Sunlight is a perpetual energy source-- at least in time frames meaningful to humans.  I am always amazed that today's environmentalists and energy experts persist in calling solar energy a "renewable" energy source.  It is not renewable; it is inexhaustible.  Maybe solar energy would gain more traction as our wisest choice if more people realized we will never run out of it. ​

​"Sun Energy" from One Earth​. © Fred Montague

​"Sun Energy" from One Earth​. © Fred Montague

Environmental Science Classroom: Nature as Model

In an essay published in the Winter 2012-2013 issue of Edible Wasatch I attempt to outline the most fundamental of Nature's phenomena, processes, and emergent properties that support life on Earth. What follows are two paragraphs from that essay that explain one of the three phenomena. 

"Sun", a page from Fred Montague's hand-drawn artist book, Garden Grace. © Fred Montague

"Sun", a page from Fred Montague's hand-drawn artist book, Garden Grace. © Fred Montague

"The first is sunlight.  It warms the Earth, evaporates water, causes winds, and powers, directly or indirectly, almost all of us Earth organisms. This energy is free, reliable, and reasonably well-distributed over most of the planet's surface.  Solar power defined our development as a species. And despite our obsession with all sorts of things to burn, react or blow up for bursts of energy (to provide speed, convenience, comfort, or thrills), sunlight still makes up about 99% of all of the energy that flows through the Earth's natural and human-built systems.  Nature's model for sustainability is sunshine-- the same sunshine that spills from the sky over the garden, even in winter."

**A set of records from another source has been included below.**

/-- O48. At a state with legal stack pointers and legal SR: RTS goes to RAS if it is valid, else to the long 8 below the active
stack pointer; RTSTK always to that long, and clears NMID; RTE to that long, with SR from the long above it, and clears NMID;
each subtracts 8 from that stack pointer; RTS and RTSTK make RAS invalid, RTE leaves it. RTSD, RTSTKD and RTED read and drop the
frame at once and go there at the end of the delay slot, where RTED also restores SR and clears NMID (the spec's decision D30,
log 29: the model's choice). Nothing else changes. (That the SR restored keeps only the implemented bits is the spec's decision
D31, log 30, and that returns leave the valid bits of the shadow stack pointers is log 50: the model's choice.) -/
def Obligations.ReturnsFromSubroutinesAndExceptions : Prop :=
  ∀ s, StacksAligned s → SrLegal s → ∀ a, a = spOf s - 8 →
    (Runs .rts s fun t => Returns 0#32 0#32 s t ∧ t.delay = s.delay ∧ t.rasValid = false
      ∧ (s.rasValid = true → t.npc = s.ras &&& 0xFFFFFFFE#32 ∧ t.eonce = s.eonce)
      ∧ (s.rasValid = false → OutsideEonce s a 4 → t.npc = mem32 s a &&& 0xFFFFFFFE#32 ∧ t.eonce = s.eonce))
    ∧ (Runs .rtsd s fun t => Returns 0#32 0#32 s t ∧ t.npc = s.npc ∧ t.rasValid = false
      ∧ (s.rasValid = true → t.delay = .sub s.ras a ∧ t.eonce = s.eonce)
      ∧ (s.rasValid = false → OutsideEonce s a 4 → t.delay = .sub (mem32 s a) a ∧ t.eonce = s.eonce))
    ∧ (Runs .rtstk s fun t => Returns 0#32 8#32 s t ∧ t.delay = s.delay ∧ t.rasValid = false ∧ t.emr.getLsbD 3 = false
      ∧ (OutsideEonce s a 4 → t.npc = mem32 s a &&& 0xFFFFFFFE#32 ∧ t.eonce = s.eonce))
    ∧ (Runs .rtstkd s fun t => Returns 0#32 8#32 s t ∧ t.npc = s.npc ∧ t.rasValid = false ∧ t.emr.getLsbD 3 = false
      ∧ (OutsideEonce s a 4 → t.delay = .sub (mem32 s a) a ∧ t.eonce = s.eonce))
    ∧ (Runs .rte s fun t => Returns srMask 8#32 s t ∧ t.delay = s.delay ∧ SameRas s t ∧ t.emr.getLsbD 3 = false
      ∧ (OutsideEonce s a 8 → t.npc = mem32 s a &&& 0xFFFFFFFE#32 ∧ t.sr = mem32 s (spOf s - 4) &&& srMask
        ∧ t.eonce = s.eonce))
    ∧ Runs .rted s fun t => Returns 0#32 0#32 s t ∧ t.npc = s.npc ∧ SameRas s t
      ∧ (OutsideEonce s a 8 → t.delay = .ret (mem32 s a) (mem32 s (spOf s - 4)) a ∧ t.eonce = s.eonce)
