-- ==== Sys2Proof/Laws/State.lean ====
section
/-! SUPPORT. One lemma per field per update of the state, and what every accessor reads after every update. -/

namespace Sys2Proof.Machine

/-! ### setSrBit -/

@[simp] theorem setSrBit_d (s : State) (i : Nat) (b : Bool) : (setSrBit s i b).d = s.d := rfl
@[simp] theorem setSrBit_l (s : State) (i : Nat) (b : Bool) : (setSrBit s i b).l = s.l := rfl
@[simp] theorem setSrBit_r (s : State) (i : Nat) (b : Bool) : (setSrBit s i b).r = s.r := rfl
@[simp] theorem setSrBit_n (s : State) (i : Nat) (b : Bool) : (setSrBit s i b).n = s.n := rfl
@[simp] theorem setSrBit_m (s : State) (i : Nat) (b : Bool) : (setSrBit s i b).m = s.m := rfl
@[simp] theorem setSrBit_mctl (s : State) (i : Nat) (b : Bool) : (setSrBit s i b).mctl = s.mctl := rfl
@[simp] theorem setSrBit_nsp (s : State) (i : Nat) (b : Bool) : (setSrBit s i b).nsp = s.nsp := rfl
@[simp] theorem setSrBit_esp (s : State) (i : Nat) (b : Bool) : (setSrBit s i b).esp = s.esp := rfl
@[simp] theorem setSrBit_pc (s : State) (i : Nat) (b : Bool) : (setSrBit s i b).pc = s.pc := rfl
@[simp] theorem setSrBit_npc (s : State) (i : Nat) (b : Bool) : (setSrBit s i b).npc = s.npc := rfl
@[simp] theorem setSrBit_sr (s : State) (i : Nat) (b : Bool) : (setSrBit s i b).sr = withBit s.sr i b := rfl
@[simp] theorem setSrBit_emr (s : State) (i : Nat) (b : Bool) : (setSrBit s i b).emr = s.emr := rfl
@[simp] theorem setSrBit_vba (s : State) (i : Nat) (b : Bool) : (setSrBit s i b).vba = s.vba := rfl
@[simp] theorem setSrBit_sa (s : State) (i : Nat) (b : Bool) : (setSrBit s i b).sa = s.sa := rfl
@[simp] theorem setSrBit_lc (s : State) (i : Nat) (b : Bool) : (setSrBit s i b).lc = s.lc := rfl
@[simp] theorem setSrBit_mem (s : State) (i : Nat) (b : Bool) : (setSrBit s i b).mem = s.mem := rfl
@[simp] theorem setSrBit_proc (s : State) (i : Nat) (b : Bool) : (setSrBit s i b).proc = s.proc := rfl
@[simp] theorem setSrBit_ras (s : State) (i : Nat) (b : Bool) : (setSrBit s i b).ras = s.ras := rfl
@[simp] theorem setSrBit_rasValid (s : State) (i : Nat) (b : Bool) : (setSrBit s i b).rasValid = s.rasValid := rfl
@[simp] theorem setSrBit_nspShadow (s : State) (i : Nat) (b : Bool) : (setSrBit s i b).nspShadow = s.nspShadow := rfl
@[simp] theorem setSrBit_espShadow (s : State) (i : Nat) (b : Bool) : (setSrBit s i b).espShadow = s.espShadow := rfl
@[simp] theorem setSrBit_reqIllegal (s : State) (i : Nat) (b : Bool) : (setSrBit s i b).reqIllegal = s.reqIllegal := rfl
@[simp] theorem setSrBit_reqOverflow (s : State) (i : Nat) (b : Bool) : (setSrBit s i b).reqOverflow = s.reqOverflow := rfl
@[simp] theorem setSrBit_reqDebug (s : State) (i : Nat) (b : Bool) : (setSrBit s i b).reqDebug = s.reqDebug := rfl
@[simp] theorem setSrBit_window (s : State) (i : Nat) (b : Bool) : (setSrBit s i b).window = s.window := rfl
@[simp] theorem setSrBit_delay (s : State) (i : Nat) (b : Bool) : (setSrBit s i b).delay = s.delay := rfl
@[simp] theorem setSrBit_loopJump (s : State) (i : Nat) (b : Bool) : (setSrBit s i b).loopJump = s.loopJump := rfl
@[simp] theorem setSrBit_ignoreA (s : State) (i : Nat) (b : Bool) : (setSrBit s i b).ignoreA = s.ignoreA := rfl
@[simp] theorem setSrBit_ignoreB (s : State) (i : Nat) (b : Bool) : (setSrBit s i b).ignoreB = s.ignoreB := rfl
@[simp] theorem setSrBit_inputs (s : State) (i : Nat) (b : Bool) : (setSrBit s i b).inputs = s.inputs := rfl
@[simp] theorem setSrBit_events (s : State) (i : Nat) (b : Bool) : (setSrBit s i b).events = s.events := rfl
@[simp] theorem setSrBit_eonce (s : State) (i : Nat) (b : Bool) : (setSrBit s i b).eonce = s.eonce := rfl
@[simp] theorem setSrBit_params (s : State) (i : Nat) (b : Bool) : (setSrBit s i b).params = s.params := rfl
@[simp] theorem setSrBit_lastPc (s : State) (i : Nat) (b : Bool) : (setSrBit s i b).lastPc = s.lastPc := rfl
@[simp] theorem setSrBit_flowed (s : State) (i : Nat) (b : Bool) : (setSrBit s i b).flowed = s.flowed := rfl
@[simp] theorem setSrBit_ifc (s : State) (i : Nat) (b : Bool) : (setSrBit s i b).ifc = s.ifc := rfl
@[simp] theorem setSrBit_acc (s : State) (i : Nat) (b : Bool) : (setSrBit s i b).acc = s.acc := rfl
@[simp] theorem setSrBit_emrEv (s : State) (i : Nat) (b : Bool) : (setSrBit s i b).emrEv = s.emrEv := rfl
@[simp] theorem setSrBit_fresh (s : State) (i : Nat) (b : Bool) : (setSrBit s i b).fresh = s.fresh := rfl
@[simp] theorem dreg_setSrBit (s : State) (i : Nat) (b : Bool) (k' : DReg) : dreg (setSrBit s i b) k' = dreg s k' := rfl
@[simp] theorem ltag_setSrBit (s : State) (i : Nat) (b : Bool) (k' : DReg) : ltag (setSrBit s i b) k' = ltag s k' := rfl
@[simp] theorem rreg_setSrBit (s : State) (i : Nat) (b : Bool) (k' : RReg) : rreg (setSrBit s i b) k' = rreg s k' := rfl
@[simp] theorem nreg_setSrBit (s : State) (i : Nat) (b : Bool) (k' : Fin 4) : nreg (setSrBit s i b) k' = nreg s k' := rfl
@[simp] theorem mreg_setSrBit (s : State) (i : Nat) (b : Bool) (k' : Fin 4) : mreg (setSrBit s i b) k' = mreg s k' := rfl
@[simp] theorem saReg_setSrBit (s : State) (i : Nat) (b : Bool) (k' : LoopIx) : saReg (setSrBit s i b) k' = saReg s k' := rfl
@[simp] theorem lcReg_setSrBit (s : State) (i : Nat) (b : Bool) (k' : LoopIx) : lcReg (setSrBit s i b) k' = lcReg s k' := rfl
@[simp] theorem byteAt_setSrBit (s : State) (i : Nat) (b : Bool) (a' : Word) : byteAt (setSrBit s i b) a' = byteAt s a' := rfl
@[simp] theorem bigEndian_setSrBit (s : State) (i : Nat) (b : Bool) : bigEndian (setSrBit s i b) = bigEndian s := rfl

/-! ### writeSr -/

@[simp] theorem writeSr_d (s : State) (v : Word) : (writeSr s v).d = s.d := rfl
@[simp] theorem writeSr_l (s : State) (v : Word) : (writeSr s v).l = s.l := rfl
@[simp] theorem writeSr_r (s : State) (v : Word) : (writeSr s v).r = s.r := rfl
@[simp] theorem writeSr_n (s : State) (v : Word) : (writeSr s v).n = s.n := rfl
@[simp] theorem writeSr_m (s : State) (v : Word) : (writeSr s v).m = s.m := rfl
@[simp] theorem writeSr_mctl (s : State) (v : Word) : (writeSr s v).mctl = s.mctl := rfl
@[simp] theorem writeSr_nsp (s : State) (v : Word) : (writeSr s v).nsp = s.nsp := rfl
@[simp] theorem writeSr_esp (s : State) (v : Word) : (writeSr s v).esp = s.esp := rfl
@[simp] theorem writeSr_pc (s : State) (v : Word) : (writeSr s v).pc = s.pc := rfl
@[simp] theorem writeSr_npc (s : State) (v : Word) : (writeSr s v).npc = s.npc := rfl
@[simp] theorem writeSr_sr (s : State) (v : Word) : (writeSr s v).sr = v &&& srMask := rfl
@[simp] theorem writeSr_emr (s : State) (v : Word) : (writeSr s v).emr = s.emr := rfl
@[simp] theorem writeSr_vba (s : State) (v : Word) : (writeSr s v).vba = s.vba := rfl
@[simp] theorem writeSr_sa (s : State) (v : Word) : (writeSr s v).sa = s.sa := rfl
@[simp] theorem writeSr_lc (s : State) (v : Word) : (writeSr s v).lc = s.lc := rfl
@[simp] theorem writeSr_mem (s : State) (v : Word) : (writeSr s v).mem = s.mem := rfl
@[simp] theorem writeSr_proc (s : State) (v : Word) : (writeSr s v).proc = s.proc := rfl
@[simp] theorem writeSr_ras (s : State) (v : Word) : (writeSr s v).ras = s.ras := rfl
@[simp] theorem writeSr_rasValid (s : State) (v : Word) : (writeSr s v).rasValid = s.rasValid := rfl
@[simp] theorem writeSr_nspShadow (s : State) (v : Word) : (writeSr s v).nspShadow = s.nspShadow := rfl
@[simp] theorem writeSr_espShadow (s : State) (v : Word) : (writeSr s v).espShadow = s.espShadow := rfl
@[simp] theorem writeSr_reqIllegal (s : State) (v : Word) : (writeSr s v).reqIllegal = s.reqIllegal := rfl
@[simp] theorem writeSr_reqOverflow (s : State) (v : Word) : (writeSr s v).reqOverflow = s.reqOverflow := rfl
@[simp] theorem writeSr_reqDebug (s : State) (v : Word) : (writeSr s v).reqDebug = s.reqDebug := rfl
@[simp] theorem writeSr_window (s : State) (v : Word) : (writeSr s v).window = s.window := rfl
@[simp] theorem writeSr_delay (s : State) (v : Word) : (writeSr s v).delay = s.delay := rfl
@[simp] theorem writeSr_loopJump (s : State) (v : Word) : (writeSr s v).loopJump = s.loopJump := rfl
@[simp] theorem writeSr_ignoreA (s : State) (v : Word) : (writeSr s v).ignoreA = s.ignoreA := rfl
@[simp] theorem writeSr_ignoreB (s : State) (v : Word) : (writeSr s v).ignoreB = s.ignoreB := rfl
@[simp] theorem writeSr_inputs (s : State) (v : Word) : (writeSr s v).inputs = s.inputs := rfl
@[simp] theorem writeSr_events (s : State) (v : Word) : (writeSr s v).events = s.events := rfl
@[simp] theorem writeSr_eonce (s : State) (v : Word) : (writeSr s v).eonce = s.eonce := rfl
@[simp] theorem writeSr_params (s : State) (v : Word) : (writeSr s v).params = s.params := rfl
@[simp] theorem writeSr_lastPc (s : State) (v : Word) : (writeSr s v).lastPc = s.lastPc := rfl
@[simp] theorem writeSr_flowed (s : State) (v : Word) : (writeSr s v).flowed = s.flowed := rfl
@[simp] theorem writeSr_ifc (s : State) (v : Word) : (writeSr s v).ifc = s.ifc := rfl
@[simp] theorem writeSr_acc (s : State) (v : Word) : (writeSr s v).acc = s.acc := rfl
@[simp] theorem writeSr_emrEv (s : State) (v : Word) : (writeSr s v).emrEv = s.emrEv := rfl
@[simp] theorem writeSr_fresh (s : State) (v : Word) : (writeSr s v).fresh = s.fresh := rfl
@[simp] theorem dreg_writeSr (s : State) (v : Word) (k' : DReg) : dreg (writeSr s v) k' = dreg s k' := rfl
@[simp] theorem ltag_writeSr (s : State) (v : Word) (k' : DReg) : ltag (writeSr s v) k' = ltag s k' := rfl
@[simp] theorem rreg_writeSr (s : State) (v : Word) (k' : RReg) : rreg (writeSr s v) k' = rreg s k' := rfl
@[simp] theorem nreg_writeSr (s : State) (v : Word) (k' : Fin 4) : nreg (writeSr s v) k' = nreg s k' := rfl
@[simp] theorem mreg_writeSr (s : State) (v : Word) (k' : Fin 4) : mreg (writeSr s v) k' = mreg s k' := rfl
@[simp] theorem saReg_writeSr (s : State) (v : Word) (k' : LoopIx) : saReg (writeSr s v) k' = saReg s k' := rfl
@[simp] theorem lcReg_writeSr (s : State) (v : Word) (k' : LoopIx) : lcReg (writeSr s v) k' = lcReg s k' := rfl
@[simp] theorem byteAt_writeSr (s : State) (v : Word) (a' : Word) : byteAt (writeSr s v) a' = byteAt s a' := rfl
@[simp] theorem bigEndian_writeSr (s : State) (v : Word) : bigEndian (writeSr s v) = bigEndian s := rfl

"With respect to energy in general, and solar radiation in particular, the Earth is an open system.  Energy flows. On balance, all of the energy flowing into the Earth-atmosphere system must rather quickly be re-radiated into space, or else the Earth's temperature will increase.  For stability, 'energy in' must equal 'energy out.' If we impede the flow of heat energy away from the Earth (by enhancing the atmosphere's 'greenhouse effect'), then some of the re-radiated energy (heat) is retained, and the planet warms.  If you've ever been in a closed greenhouse on a summer's day, you know what I'm talking about.  Nature's model with respect to a greenhouse or to the Earth: maintain the normal energy flow to maintain the normal temperature. And in most cases-- especially where organisms or societies are adapted to 'normal,' normal is better than abnormal."  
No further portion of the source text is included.